* [Excerpted records]
= = = = = = =

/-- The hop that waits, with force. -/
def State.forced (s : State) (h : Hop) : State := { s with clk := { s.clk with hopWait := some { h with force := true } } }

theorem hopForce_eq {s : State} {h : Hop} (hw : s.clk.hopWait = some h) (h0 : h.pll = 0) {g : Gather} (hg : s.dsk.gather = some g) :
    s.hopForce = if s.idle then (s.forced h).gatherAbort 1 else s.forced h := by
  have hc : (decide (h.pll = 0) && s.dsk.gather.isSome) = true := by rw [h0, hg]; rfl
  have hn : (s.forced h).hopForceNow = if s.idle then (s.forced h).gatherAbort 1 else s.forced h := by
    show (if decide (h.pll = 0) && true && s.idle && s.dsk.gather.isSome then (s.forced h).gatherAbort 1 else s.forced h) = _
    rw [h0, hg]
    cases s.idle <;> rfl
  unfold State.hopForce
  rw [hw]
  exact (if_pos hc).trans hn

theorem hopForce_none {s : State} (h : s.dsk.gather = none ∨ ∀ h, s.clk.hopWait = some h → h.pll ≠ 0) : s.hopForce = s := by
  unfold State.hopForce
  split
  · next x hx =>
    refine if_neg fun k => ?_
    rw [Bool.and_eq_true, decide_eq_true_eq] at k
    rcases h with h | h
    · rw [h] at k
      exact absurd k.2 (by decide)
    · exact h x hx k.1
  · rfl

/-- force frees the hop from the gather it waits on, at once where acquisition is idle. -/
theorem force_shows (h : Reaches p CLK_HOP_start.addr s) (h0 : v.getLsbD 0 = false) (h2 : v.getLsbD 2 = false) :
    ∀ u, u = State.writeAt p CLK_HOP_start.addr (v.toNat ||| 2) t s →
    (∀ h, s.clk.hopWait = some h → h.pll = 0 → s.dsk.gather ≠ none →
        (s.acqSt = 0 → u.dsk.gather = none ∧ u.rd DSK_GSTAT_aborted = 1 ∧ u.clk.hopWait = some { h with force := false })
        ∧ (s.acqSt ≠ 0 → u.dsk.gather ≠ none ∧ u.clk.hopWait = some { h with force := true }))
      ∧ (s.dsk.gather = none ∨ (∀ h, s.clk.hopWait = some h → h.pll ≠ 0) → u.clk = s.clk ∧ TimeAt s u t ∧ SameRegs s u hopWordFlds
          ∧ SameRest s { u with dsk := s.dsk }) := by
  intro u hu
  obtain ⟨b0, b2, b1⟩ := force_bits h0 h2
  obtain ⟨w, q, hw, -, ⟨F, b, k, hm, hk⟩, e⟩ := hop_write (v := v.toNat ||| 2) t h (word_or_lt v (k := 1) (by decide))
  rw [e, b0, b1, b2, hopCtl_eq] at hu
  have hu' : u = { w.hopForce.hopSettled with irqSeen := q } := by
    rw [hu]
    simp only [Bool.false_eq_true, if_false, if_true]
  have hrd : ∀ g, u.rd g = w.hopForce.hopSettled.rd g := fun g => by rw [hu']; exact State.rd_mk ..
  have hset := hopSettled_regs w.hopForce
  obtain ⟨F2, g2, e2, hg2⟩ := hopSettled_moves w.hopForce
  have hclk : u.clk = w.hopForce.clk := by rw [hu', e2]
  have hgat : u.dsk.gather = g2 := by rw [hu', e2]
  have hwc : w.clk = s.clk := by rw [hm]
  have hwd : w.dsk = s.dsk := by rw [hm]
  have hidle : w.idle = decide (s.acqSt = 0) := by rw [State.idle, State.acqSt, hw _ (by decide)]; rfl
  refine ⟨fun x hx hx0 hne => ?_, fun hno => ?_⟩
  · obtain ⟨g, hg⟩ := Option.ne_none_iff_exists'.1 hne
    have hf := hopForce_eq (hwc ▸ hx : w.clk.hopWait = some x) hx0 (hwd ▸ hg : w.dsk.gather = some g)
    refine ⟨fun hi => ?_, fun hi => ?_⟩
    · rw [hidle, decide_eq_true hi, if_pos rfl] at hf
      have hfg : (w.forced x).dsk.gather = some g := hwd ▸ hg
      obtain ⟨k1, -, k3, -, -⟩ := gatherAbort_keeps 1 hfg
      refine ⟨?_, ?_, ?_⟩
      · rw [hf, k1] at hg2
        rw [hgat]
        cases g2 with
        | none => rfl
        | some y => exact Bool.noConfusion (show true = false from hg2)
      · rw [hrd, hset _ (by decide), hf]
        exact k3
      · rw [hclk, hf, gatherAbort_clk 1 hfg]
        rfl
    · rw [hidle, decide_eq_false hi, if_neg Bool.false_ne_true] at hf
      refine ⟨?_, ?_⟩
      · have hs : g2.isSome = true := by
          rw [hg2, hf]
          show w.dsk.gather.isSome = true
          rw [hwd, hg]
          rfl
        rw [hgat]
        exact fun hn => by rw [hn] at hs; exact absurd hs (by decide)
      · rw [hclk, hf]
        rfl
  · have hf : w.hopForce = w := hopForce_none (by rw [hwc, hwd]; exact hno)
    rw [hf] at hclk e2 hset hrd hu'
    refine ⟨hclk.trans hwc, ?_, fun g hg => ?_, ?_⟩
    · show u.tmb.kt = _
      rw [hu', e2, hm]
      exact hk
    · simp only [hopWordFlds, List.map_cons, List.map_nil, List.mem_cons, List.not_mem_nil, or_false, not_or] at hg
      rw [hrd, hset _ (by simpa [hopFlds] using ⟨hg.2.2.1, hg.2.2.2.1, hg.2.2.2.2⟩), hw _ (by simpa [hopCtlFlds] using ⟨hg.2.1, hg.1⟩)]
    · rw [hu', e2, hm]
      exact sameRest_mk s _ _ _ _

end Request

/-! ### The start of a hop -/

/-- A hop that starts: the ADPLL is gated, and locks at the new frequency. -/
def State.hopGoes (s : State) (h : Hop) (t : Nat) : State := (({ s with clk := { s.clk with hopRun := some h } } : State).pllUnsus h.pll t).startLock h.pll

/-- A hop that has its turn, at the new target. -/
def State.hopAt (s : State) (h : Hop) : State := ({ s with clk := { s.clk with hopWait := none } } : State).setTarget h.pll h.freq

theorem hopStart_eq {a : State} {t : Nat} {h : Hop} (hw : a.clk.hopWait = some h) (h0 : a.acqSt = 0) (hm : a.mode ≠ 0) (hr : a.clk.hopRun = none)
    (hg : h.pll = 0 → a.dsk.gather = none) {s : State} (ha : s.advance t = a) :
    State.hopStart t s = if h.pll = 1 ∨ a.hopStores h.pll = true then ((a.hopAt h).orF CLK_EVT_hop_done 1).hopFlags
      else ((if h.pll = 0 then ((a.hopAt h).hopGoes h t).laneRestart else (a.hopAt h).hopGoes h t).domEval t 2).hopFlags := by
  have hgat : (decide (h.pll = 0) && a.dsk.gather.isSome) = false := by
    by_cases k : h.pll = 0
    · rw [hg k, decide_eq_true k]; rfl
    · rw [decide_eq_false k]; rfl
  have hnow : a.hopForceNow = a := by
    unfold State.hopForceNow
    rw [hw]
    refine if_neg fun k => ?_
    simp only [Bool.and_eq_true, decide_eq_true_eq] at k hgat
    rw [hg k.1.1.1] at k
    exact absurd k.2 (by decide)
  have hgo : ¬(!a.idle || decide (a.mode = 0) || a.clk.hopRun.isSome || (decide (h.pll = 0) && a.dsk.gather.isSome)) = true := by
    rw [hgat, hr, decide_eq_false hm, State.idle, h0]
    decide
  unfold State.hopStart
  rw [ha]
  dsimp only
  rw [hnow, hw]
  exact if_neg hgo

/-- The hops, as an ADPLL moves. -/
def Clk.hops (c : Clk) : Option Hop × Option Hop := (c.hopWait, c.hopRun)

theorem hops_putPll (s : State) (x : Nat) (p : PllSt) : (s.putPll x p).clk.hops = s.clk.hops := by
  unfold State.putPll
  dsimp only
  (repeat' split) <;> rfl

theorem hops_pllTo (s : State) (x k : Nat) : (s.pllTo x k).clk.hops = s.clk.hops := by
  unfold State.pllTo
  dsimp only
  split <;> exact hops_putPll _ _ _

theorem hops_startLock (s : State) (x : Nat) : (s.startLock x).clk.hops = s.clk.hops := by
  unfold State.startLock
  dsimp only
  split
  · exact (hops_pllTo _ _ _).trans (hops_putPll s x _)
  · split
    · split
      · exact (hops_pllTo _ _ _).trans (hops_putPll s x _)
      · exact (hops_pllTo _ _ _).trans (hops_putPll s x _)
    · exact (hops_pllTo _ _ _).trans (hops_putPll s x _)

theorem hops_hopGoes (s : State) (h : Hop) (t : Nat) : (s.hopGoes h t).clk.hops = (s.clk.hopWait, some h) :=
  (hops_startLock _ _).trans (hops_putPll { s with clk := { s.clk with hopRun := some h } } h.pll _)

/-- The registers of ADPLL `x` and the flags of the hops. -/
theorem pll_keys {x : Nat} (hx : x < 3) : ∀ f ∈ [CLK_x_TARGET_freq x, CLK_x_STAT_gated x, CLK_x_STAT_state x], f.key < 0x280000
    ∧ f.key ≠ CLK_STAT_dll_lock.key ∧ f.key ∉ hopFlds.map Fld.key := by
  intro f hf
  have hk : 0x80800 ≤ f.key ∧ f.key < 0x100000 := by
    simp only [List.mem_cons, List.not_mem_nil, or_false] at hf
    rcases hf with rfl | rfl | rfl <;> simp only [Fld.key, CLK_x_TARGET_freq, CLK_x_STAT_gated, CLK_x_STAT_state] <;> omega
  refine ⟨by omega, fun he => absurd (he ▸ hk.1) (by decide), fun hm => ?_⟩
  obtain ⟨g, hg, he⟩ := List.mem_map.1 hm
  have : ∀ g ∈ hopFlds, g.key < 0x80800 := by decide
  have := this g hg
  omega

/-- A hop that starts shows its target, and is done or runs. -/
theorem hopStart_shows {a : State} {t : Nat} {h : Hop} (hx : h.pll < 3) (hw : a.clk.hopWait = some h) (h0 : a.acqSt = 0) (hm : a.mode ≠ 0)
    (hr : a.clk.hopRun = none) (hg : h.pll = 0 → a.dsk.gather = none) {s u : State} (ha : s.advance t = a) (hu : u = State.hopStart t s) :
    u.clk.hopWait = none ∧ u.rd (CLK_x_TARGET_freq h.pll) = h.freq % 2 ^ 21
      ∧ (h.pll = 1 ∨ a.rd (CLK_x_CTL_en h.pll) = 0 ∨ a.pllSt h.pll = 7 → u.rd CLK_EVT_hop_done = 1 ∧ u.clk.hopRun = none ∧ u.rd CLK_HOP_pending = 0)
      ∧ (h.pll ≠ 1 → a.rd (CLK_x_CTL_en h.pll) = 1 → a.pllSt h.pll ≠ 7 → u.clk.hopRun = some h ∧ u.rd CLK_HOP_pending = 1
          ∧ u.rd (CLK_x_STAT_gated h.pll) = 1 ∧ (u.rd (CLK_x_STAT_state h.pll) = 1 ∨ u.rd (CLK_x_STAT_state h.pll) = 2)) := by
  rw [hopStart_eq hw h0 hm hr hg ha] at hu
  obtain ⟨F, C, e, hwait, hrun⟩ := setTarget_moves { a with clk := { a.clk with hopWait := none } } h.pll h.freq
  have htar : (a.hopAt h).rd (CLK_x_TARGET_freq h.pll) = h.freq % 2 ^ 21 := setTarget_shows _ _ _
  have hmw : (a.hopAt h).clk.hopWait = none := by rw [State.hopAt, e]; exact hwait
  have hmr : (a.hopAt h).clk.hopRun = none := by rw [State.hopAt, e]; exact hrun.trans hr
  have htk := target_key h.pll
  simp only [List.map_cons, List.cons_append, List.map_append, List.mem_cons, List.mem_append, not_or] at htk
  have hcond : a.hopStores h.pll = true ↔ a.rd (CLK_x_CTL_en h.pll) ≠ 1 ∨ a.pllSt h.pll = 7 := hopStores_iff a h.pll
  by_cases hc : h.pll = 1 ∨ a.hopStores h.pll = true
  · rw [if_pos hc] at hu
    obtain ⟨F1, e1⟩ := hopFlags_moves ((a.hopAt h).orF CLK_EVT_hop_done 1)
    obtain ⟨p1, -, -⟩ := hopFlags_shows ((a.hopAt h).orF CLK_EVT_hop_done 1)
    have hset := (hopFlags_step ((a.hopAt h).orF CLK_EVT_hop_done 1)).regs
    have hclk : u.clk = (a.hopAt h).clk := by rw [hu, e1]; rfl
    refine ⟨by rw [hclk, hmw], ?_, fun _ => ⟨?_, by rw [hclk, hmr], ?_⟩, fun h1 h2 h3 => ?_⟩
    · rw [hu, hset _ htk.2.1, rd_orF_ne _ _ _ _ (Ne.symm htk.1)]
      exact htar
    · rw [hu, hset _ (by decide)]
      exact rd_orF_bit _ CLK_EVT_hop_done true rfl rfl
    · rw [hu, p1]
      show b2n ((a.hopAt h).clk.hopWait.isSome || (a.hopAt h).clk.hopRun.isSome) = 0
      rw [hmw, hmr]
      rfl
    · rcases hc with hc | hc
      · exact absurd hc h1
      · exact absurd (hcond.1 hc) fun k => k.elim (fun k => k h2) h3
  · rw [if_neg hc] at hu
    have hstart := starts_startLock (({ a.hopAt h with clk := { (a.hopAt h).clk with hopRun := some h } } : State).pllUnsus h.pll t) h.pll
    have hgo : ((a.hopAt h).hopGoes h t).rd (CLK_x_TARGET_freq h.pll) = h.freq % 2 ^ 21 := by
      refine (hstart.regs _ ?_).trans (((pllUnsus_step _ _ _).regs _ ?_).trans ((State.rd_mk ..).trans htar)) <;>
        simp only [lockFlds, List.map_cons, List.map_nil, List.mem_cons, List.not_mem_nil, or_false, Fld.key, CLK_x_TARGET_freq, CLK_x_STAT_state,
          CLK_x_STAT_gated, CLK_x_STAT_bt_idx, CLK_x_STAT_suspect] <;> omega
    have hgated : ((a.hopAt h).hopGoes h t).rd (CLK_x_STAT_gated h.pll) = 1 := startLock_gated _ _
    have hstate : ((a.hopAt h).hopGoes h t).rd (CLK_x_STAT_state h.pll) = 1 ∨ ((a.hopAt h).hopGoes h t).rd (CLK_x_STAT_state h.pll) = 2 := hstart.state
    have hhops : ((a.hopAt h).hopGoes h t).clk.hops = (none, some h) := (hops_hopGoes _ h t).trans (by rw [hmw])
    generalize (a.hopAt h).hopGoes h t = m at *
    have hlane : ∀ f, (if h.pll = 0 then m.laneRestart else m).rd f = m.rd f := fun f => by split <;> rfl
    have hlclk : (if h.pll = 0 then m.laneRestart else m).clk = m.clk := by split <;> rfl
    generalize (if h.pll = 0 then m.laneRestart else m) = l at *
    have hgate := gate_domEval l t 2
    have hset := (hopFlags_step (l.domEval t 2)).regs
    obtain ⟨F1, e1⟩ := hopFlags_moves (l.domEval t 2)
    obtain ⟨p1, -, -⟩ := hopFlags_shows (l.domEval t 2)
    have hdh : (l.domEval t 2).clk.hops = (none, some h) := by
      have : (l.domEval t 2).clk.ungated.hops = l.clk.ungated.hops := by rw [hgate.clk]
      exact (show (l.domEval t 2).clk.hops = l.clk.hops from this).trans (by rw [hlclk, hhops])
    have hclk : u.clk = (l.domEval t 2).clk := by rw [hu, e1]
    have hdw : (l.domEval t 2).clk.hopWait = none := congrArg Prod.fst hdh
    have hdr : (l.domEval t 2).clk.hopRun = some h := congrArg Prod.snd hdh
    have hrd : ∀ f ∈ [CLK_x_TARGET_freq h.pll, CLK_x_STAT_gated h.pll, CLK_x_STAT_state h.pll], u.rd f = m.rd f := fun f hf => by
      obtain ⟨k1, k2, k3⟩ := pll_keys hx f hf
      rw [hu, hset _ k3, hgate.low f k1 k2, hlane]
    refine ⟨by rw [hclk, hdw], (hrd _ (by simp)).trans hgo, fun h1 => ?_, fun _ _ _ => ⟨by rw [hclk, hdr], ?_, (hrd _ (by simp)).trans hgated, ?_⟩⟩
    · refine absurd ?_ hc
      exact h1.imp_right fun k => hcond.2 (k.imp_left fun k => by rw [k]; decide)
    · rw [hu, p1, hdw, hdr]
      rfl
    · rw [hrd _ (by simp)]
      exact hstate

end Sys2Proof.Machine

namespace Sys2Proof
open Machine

= = = = = = =

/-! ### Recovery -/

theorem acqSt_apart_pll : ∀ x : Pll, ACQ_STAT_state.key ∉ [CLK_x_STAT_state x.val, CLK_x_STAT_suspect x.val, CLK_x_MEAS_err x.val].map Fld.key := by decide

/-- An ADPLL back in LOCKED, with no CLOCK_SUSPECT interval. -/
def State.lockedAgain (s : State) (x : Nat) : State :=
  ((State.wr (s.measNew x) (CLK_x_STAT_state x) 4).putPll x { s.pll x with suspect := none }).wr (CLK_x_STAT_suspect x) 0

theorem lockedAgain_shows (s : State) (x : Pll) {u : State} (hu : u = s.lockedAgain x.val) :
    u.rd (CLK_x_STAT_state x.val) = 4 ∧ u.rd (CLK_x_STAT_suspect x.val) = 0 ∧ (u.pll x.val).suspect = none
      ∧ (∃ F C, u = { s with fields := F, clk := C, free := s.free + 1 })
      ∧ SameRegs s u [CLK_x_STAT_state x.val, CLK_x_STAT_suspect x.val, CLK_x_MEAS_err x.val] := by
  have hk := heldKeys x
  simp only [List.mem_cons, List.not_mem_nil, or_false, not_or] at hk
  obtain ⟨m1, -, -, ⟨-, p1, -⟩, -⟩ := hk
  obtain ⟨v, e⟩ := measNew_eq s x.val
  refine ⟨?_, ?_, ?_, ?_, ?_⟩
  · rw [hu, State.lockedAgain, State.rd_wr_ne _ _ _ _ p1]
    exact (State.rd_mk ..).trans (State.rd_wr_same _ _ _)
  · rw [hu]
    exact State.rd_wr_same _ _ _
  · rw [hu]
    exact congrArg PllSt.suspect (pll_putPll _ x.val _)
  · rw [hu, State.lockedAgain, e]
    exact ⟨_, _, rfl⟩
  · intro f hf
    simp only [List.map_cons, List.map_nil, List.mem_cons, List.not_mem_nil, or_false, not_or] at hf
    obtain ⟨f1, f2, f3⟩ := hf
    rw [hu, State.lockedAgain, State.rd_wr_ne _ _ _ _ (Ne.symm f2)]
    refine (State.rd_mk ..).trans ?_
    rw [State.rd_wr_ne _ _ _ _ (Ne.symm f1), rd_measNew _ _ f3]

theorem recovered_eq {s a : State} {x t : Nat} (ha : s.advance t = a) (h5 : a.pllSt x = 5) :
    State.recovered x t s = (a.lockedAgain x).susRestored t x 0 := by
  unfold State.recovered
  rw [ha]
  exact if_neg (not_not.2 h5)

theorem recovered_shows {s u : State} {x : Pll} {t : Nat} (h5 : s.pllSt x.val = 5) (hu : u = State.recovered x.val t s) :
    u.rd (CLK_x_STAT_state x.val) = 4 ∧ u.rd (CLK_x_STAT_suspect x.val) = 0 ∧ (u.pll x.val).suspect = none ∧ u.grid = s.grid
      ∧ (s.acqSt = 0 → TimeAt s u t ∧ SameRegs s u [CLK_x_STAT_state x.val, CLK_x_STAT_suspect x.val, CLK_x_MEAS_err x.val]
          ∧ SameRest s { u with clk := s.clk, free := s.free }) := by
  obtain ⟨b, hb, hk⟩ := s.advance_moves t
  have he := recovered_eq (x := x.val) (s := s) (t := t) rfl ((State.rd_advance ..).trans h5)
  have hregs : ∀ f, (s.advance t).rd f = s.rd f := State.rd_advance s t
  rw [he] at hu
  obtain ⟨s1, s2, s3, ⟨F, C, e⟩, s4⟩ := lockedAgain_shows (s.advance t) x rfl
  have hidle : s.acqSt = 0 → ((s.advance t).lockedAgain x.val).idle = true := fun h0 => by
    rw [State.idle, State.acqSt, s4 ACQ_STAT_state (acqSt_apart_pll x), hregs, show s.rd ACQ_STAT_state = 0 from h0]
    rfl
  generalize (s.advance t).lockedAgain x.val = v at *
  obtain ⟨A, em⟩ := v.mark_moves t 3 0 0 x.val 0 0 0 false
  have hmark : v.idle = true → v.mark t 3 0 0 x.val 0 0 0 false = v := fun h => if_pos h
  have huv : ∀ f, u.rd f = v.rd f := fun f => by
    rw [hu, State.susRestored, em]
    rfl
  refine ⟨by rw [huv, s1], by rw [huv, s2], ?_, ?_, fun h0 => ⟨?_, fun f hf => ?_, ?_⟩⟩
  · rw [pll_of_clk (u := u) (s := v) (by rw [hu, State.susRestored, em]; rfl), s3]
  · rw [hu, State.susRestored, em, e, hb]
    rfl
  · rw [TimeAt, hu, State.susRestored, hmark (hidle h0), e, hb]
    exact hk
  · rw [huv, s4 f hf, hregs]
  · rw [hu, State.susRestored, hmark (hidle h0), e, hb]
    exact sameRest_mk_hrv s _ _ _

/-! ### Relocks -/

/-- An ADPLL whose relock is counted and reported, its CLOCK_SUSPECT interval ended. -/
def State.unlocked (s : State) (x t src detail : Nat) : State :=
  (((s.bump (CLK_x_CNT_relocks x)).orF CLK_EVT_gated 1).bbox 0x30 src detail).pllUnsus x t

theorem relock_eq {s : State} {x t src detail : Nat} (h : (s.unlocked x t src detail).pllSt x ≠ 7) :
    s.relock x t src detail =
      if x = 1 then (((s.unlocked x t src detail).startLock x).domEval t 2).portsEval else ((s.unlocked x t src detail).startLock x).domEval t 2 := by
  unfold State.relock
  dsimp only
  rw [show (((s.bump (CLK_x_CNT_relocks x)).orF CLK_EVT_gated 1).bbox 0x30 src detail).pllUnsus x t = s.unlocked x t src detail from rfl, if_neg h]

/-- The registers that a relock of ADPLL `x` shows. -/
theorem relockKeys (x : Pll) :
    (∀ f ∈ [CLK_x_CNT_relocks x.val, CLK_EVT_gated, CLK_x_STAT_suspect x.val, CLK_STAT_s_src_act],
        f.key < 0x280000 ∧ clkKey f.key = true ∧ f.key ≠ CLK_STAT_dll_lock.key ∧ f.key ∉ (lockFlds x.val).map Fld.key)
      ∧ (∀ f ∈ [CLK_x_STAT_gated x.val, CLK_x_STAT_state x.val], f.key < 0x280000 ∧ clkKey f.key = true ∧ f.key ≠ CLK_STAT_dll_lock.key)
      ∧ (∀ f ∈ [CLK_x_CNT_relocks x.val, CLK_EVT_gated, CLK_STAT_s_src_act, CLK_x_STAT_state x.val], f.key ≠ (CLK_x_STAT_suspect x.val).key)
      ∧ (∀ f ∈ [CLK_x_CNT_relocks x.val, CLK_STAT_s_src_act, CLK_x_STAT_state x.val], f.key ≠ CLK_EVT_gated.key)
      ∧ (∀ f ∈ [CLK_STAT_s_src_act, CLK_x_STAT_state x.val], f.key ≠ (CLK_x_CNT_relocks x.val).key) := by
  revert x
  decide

= = = = = = =

* [About this exercise] Please, from the entries above, set down exactly the lines from the one containing "with force. -/" through the one containing "have hn : (s.forced", and only those.

* [Response for this exercise]
/-- The hop that waits, with force. -/
def State.forced (s : State) (h : Hop) : State := { s with clk := { s.clk with hopWait := some { h with force := true } } }

theorem hopForce_eq {s : State} {h : Hop} (hw : s.clk.hopWait = some h) (h0 : h.pll = 0) {g : Gather} (hg : s.dsk.gather = some g) :
    s.hopForce = if s.idle then (s.forced h).gatherAbort 1 else s.forced h := by
  have hc : (decide (h.pll = 0) && s.dsk.gather.isSome) = true := by rw [h0, hg]; rfl
  have hn : (s.forced h).hopForceNow = if s.idle then (s.forced h).gatherAbort 1 else s.forced h := by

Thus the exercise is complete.